-- ==== Sys2Proof/Safety.lean ====
section
/-! DEFINITION. What counts as a safe run, in the terms the statements use: the laws of the device (L1 to L4, L9) as
conditions on a state, the canonical form of the tables, when nothing is left for the blocks to do, what an edge of a line
brings, what STATUS READ lists, what a delivery note holds, and the segments that carry a frame. -/

namespace Sys2Proof.Machine

open Sys2Proof

/-! ### Taking a request -/

/-- R175: MP takes a request that arrives now into service at once: the part runs, no frame waits or is in service, and an
answer place is free. -/
def Device.serves (d : Device) : Bool := d.boot == .ready && d.mp.fifo.isEmpty && d.mp.canServe

/-- The operands of a request that could not be read, by kind octet and tag: every request of Table 10-4 with no operands. -/
def unreadable : Instr → Option (Nat × Byte)
  | .tableWriteArm t none | .tableWriteProduct t none | .tableWriteInjector t none | .tableWriteBay t none
  | .tableWritePermit t none | .tableWriteAccount t none | .tableWriteStation t none
  | .tableWriteRackSettings t none => some (1, t)
  | .tableRead t none | .tableReadOrderQueue t none => some (2, t)
  | .tableClearArm t none | .tableClearProduct t none | .tableClearInjector t none | .tableClearBay t none
  | .tableClearPermit t none | .tableClearAccount t none | .tableClearStation t none
  | .tableClearRackSettings t none => some (3, t)
  | .orderAdd t none => some (4, t)
  | .orderCancel t none => some (5, t)
  | .bayOpen t none => some (6, t)
  | .bayClose t none => some (7, t)
  | .bayHold t none => some (8, t)
  | .bayRelease t none => some (9, t)
  | .rackHold t none => some (10, t)
  | .rackRelease t none => some (11, t)
  | .loadFinish t none => some (12, t)
  | .esdClear t none => some (13, t)
  | .tripClear t none => some (14, t)
  | .injectorClear t none => some (15, t)
  | .noteRead t none => some (16, t)
  | .noteRelease t none => some (17, t)
  | .totalizerRead t none => some (18, t)
  | .totalizerAck t none => some (19, t)
  | .statusRead t none => some (20, t)
  | .clockSet t none => some (21, t)
  | .lineSet t none => some (22, t)
  | .lineDrive t none => some (23, t)
  | .restart t none => some (24, t)
  | _ => none

/-- A request whose object index lies outside its range, by kind octet and tag (R178 check 4). -/
def outOfRange : Instr → Option (Nat × Byte)
  | .tableWriteArm t (some (i, _)) => if i < 12 then none else some (1, t)
  | .tableWriteProduct t (some (i, _)) => if i < 16 then none else some (1, t)
  | .tableWriteInjector t (some (i, _)) => if i < 16 then none else some (1, t)
  | .tableWriteBay t (some (i, _)) => if i < 4 then none else some (1, t)
  | .tableWritePermit t (some (i, _)) => if i < 1024 then none else some (1, t)
  | .tableWriteAccount t (some (i, _)) => if i < 256 then none else some (1, t)
  | .tableWriteStation t (some (i, _)) => if 1 ≤ i ∧ i ≤ 31 then none else some (1, t)
  | .tableWriteRackSettings t (some (i, _)) => if i < 1 then none else some (1, t)
  | .tableClearArm t (some i) => if i < 12 then none else some (3, t)
  | .tableClearProduct t (some i) => if i < 16 then none else some (3, t)
  | .tableClearInjector t (some i) => if i < 16 then none else some (3, t)
  | .tableClearBay t (some i) => if i < 4 then none else some (3, t)
  | .tableClearPermit t (some i) => if i < 1024 then none else some (3, t)
  | .tableClearAccount t (some i) => if i < 256 then none else some (3, t)
  | .tableClearStation t (some i) => if 1 ≤ i ∧ i ≤ 31 then none else some (3, t)
  | .tableClearRackSettings t (some i) => if i < 1 then none else some (3, t)
  | .bayOpen t (some i) => if i < 4 then none else some (6, t)
  | .bayClose t (some i) => if i < 4 then none else some (7, t)
  | .bayHold t (some i) => if i < 4 then none else some (8, t)
  | .bayRelease t (some i) => if i < 4 then none else some (9, t)
  | .loadFinish t (some i) => if i < 4 then none else some (12, t)
  | .tripClear t (some i) => if i < 4 then none else some (14, t)
  | .injectorClear t (some i) => if i < 16 then none else some (15, t)
  | .noteRead t (some (.bay i, _)) => if i < 4 then none else some (16, t)
  | .totalizerRead t (some i) => if i < 12 then none else some (18, t)
  | .totalizerAck t (some i) => if i < 12 then none else some (19, t)
  | .lineSet t (some (i, _)) => if i < 16 then none else some (22, t)
  | .lineDrive t (some (i, _)) => if i < 16 then none else some (23, t)
  | _ => none

/-- The state with the part `d` and one more answer queued. -/
def State.answers (s : State) (d : Device) (kind : Nat) (tag : Byte) (st : Status) (els : List Element) : State :=
  { s with dev := d.reply kind tag st els }
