/-- R1, R2, R23, R35: an accepted TABLE WRITE of an arm record, its bays CLOSED, replaces the record; the baseline stays
valid only with the METER station unchanged and the held temperature only with the TEMP station, and counts and value are
kept (notes/assumptions/70.md); a new close-ahead fills the ring; a new VALVE station leaves position and coupler UNKNOWN,
and a record that was empty counts as one with other stations (notes/assumptions/47.md). TABLE CLEAR empties the record.
While the bay the stored record names is not CLOSED both are IN_USE, and so is a write while the bay its new record names is
not CLOSED. No other arm, no bay, no other table and no custody state changes.
R1, Table 1-1: a write is BAD_FIELD unless every field is present and in range, the curve ascends, the map's codes differ
and its stations differ, and when another record names a station of it under another kind or as its own METER or VALVE; FULL
when four other records name the bay, or two others map a channel of its map (the order of the checks:
notes/assumptions/39.md). -/
def Obligations.ArmWriteAndClear : Prop :=
  (∀ (s : State) (t : Byte) (a : ArmId), s.quiet = true →
    ((∀ b, (s.dev.bay b).state = .closed → (s.dev.bay b).causes.valve = false) →
    (∀ old, s.dev.armRec a = some old → (s.dev.bay old.bay).state = .closed) →
    (∀ (w : ArmWrite) (r : ArmRecord), readArm w = some r → (s.dev.bay r.bay).state = .closed →
      (∀ o ∈ s.dev.otherArms a, r.clashes o = false) → armFull r (s.dev.otherArms a) = false →
      ∃ u : State, exec (.tableWriteArm t (some (a.val, w))) s = .next u ∧ u.pending = s.pending ∧
        u.dev.armRecs = Bank.write s.dev.armRecs a (some r) ∧
        (∀ x, x ≠ a → u.dev.meter x = s.dev.meter x ∧ u.dev.arm x = s.dev.arm x) ∧
        u.dev.meter a = { s.dev.meter a with
          baselineValid := (s.dev.meter a).baselineValid && (s.dev.armRec a).map ArmRecord.meter == some r.meter,
          heldValid := (s.dev.meter a).heldValid && (s.dev.armRec a).map ArmRecord.temp == some r.temp } ∧
        ((s.dev.armRec a).map ArmRecord.closeAhead = some r.closeAhead →
          (u.dev.arm a).ring = (s.dev.arm a).ring ∧ (u.dev.arm a).closeAhead = (s.dev.arm a).closeAhead) ∧
        ((s.dev.armRec a).map ArmRecord.closeAhead ≠ some r.closeAhead →
          (u.dev.arm a).ring = ⟨r.closeAhead, r.closeAhead, r.closeAhead, r.closeAhead⟩ ∧
          (u.dev.arm a).closeAhead = r.closeAhead) ∧
        ((s.dev.armRec a).map ArmRecord.valve = some r.valve →
          (u.dev.arm a).position = (s.dev.arm a).position ∧ (u.dev.arm a).coupler = (s.dev.arm a).coupler) ∧
        ((s.dev.armRec a).map ArmRecord.valve ≠ some r.valve →
          (u.dev.arm a).position = .unknown ∧ (u.dev.arm a).coupler = .unknown) ∧
        (u.dev.arm a).batch = (s.dev.arm a).batch ∧ u.dev.bays = s.dev.bays ∧ u.dev.injs = s.dev.injs ∧
        u.dev.orders = s.dev.orders ∧ u.dev.accounts = s.dev.accounts ∧ u.dev.custody = s.dev.custody ∧
        u.dev.products = s.dev.products ∧ u.dev.permits = s.dev.permits ∧ u.dev.injRecs = s.dev.injRecs ∧
        u.dev.bayRecs = s.dev.bayRecs ∧ u.dev.mp.settings = s.dev.mp.settings ∧ u.dev.mp.clock = s.dev.mp.clock ∧
        u.dev.cw = s.dev.cw ∧ u.dev.lm = s.dev.lm ∧ u.dev.lu = s.dev.lu ∧ u.dev.nu = s.dev.nu ∧
        u.dev.mp.answers = s.dev.mp.answers ++ [⟨1#8, t, .ok, []⟩]) ∧
    exec (.tableClearArm t (some a.val)) s =
      .next (s.answers (((s.dev.setArmRec a none).onMeter a fun m =>
        { m with baselineValid := false, heldValid := false }).onArm a fun c =>
          { c with ring := ⟨0, 0, 0, 0⟩, closeAhead := 0 }) 3 t .ok [])) ∧
    (∀ old, s.dev.armRec a = some old → (s.dev.bay old.bay).state ≠ .closed →
      exec (.tableClearArm t (some a.val)) s = .next (s.answers s.dev 3 t .inUse [])) ∧
    ∀ (w : ArmWrite) (r : ArmRecord), readArm w = some r → (∀ o ∈ s.dev.otherArms a, r.clashes o = false) →
      armFull r (s.dev.otherArms a) = false →
      ((∃ old, s.dev.armRec a = some old ∧ (s.dev.bay old.bay).state ≠ .closed) ∨ (s.dev.bay r.bay).state ≠ .closed) →
      exec (.tableWriteArm t (some (a.val, w))) s = .next (s.answers s.dev 1 t .inUse [])) ∧
  (∀ (w : ArmWrite) (r : ArmRecord), readArm w = some r ↔
    w.bay = some r.bay.val ∧ w.product = some r.product ∧ 1 ≤ r.product ∧ r.product ≤ 255 ∧
    w.meter = some r.meter.val ∧ r.meter ≠ 0 ∧ w.temp = some r.temp.val ∧ w.valve = some r.valve.val ∧ r.valve ≠ 0 ∧
    w.kFactor = some r.kFactor ∧ 1000 ≤ r.kFactor ∧ r.kFactor ≤ 999999 ∧
    w.curve = some r.curve ∧ 1 ≤ r.curve.length ∧ r.curve.length ≤ 6 ∧
    (∀ p ∈ r.curve, 1 ≤ p.q ∧ p.q ≤ 6000 ∧ 90000 ≤ p.mf ∧ p.mf ≤ 110000) ∧
    (r.curve.map CurvePoint.q).Pairwise (· < ·) ∧
    w.qMax = some r.qMax ∧ 1 ≤ r.qMax ∧ r.qMax ≤ 6000 ∧ w.closeAhead = some r.closeAhead ∧ r.closeAhead ≤ 40000 ∧
    w.additiveMap = some (r.additiveMap.map fun e => ⟨e.1, e.2.val⟩) ∧ r.additiveMap.length ≤ 2 ∧
    (∀ e ∈ r.additiveMap, 1 ≤ e.1 ∧ e.1 ≤ 255) ∧ (r.additiveMap.map Prod.fst).Nodup ∧ w.inService = some r.inService ∧
    r.meter ≠ r.valve ∧ (r.temp = 0 ∨ (r.temp ≠ r.meter ∧ r.temp ≠ r.valve))) ∧
  (∀ (d : Device) (a : ArmId) (o : ArmRecord), o ∈ d.otherArms a ↔ ∃ x, x ≠ a ∧ d.armRec x = some o) ∧
  (∀ r o : ArmRecord, r.clashes o = true ↔
    r.meter = o.meter ∨ r.valve = o.valve ∨ r.meter = o.valve ∨ r.valve = o.meter ∨ r.meter = o.temp ∨ r.valve = o.temp ∨
    (r.temp ≠ 0 ∧ (r.temp = o.meter ∨ r.temp = o.valve))) ∧
  (∀ (d : Device) (a : ArmId) (r : ArmRecord), armFull r (d.otherArms a) = true ↔
    (∃ l : List ArmId, l.Nodup ∧ l.length = 4 ∧ ∀ x ∈ l, x ≠ a ∧ ∃ o, d.armRec x = some o ∧ o.bay = r.bay) ∨
    ∃ e ∈ r.additiveMap, ∃ l : List ArmId, l.Nodup ∧ l.length = 2 ∧
      ∀ x ∈ l, x ≠ a ∧ ∃ o, d.armRec x = some o ∧ ∃ f ∈ o.additiveMap, f.2 = e.2) ∧
  ∀ (s : State) (t : Byte) (a : ArmId) (w : ArmWrite), s.quiet = true →
    ((readArm w = none ∨ ∃ r, readArm w = some r ∧ ∃ o ∈ s.dev.otherArms a, r.clashes o = true) →
      exec (.tableWriteArm t (some (a.val, w))) s = .next (s.answers s.dev 1 t .badField [])) ∧
    ∀ r, readArm w = some r → (∀ o ∈ s.dev.otherArms a, r.clashes o = false) → armFull r (s.dev.otherArms a) = true →
      exec (.tableWriteArm t (some (a.val, w))) s = .next (s.answers s.dev 1 t .full [])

## Activity
What is needed is a verbatim copy of every line in the records above from the one containing "answer queued. -/" down to the one containing "valid only with", both included, and nothing more.

## Result of this exercise
/-- The state with the part `d` and one more answer queued. -/
def State.answers (s : State) (d : Device) (kind : Nat) (tag : Byte) (st : Status) (els : List Element) : State :=
  { s with dev := d.reply kind tag st els }
/-- R1, R2, R23, R35: an accepted TABLE WRITE of an arm record, its bays CLOSED, replaces the record; the baseline stays
valid only with the METER station unchanged and the held temperature only with the TEMP station, and counts and value are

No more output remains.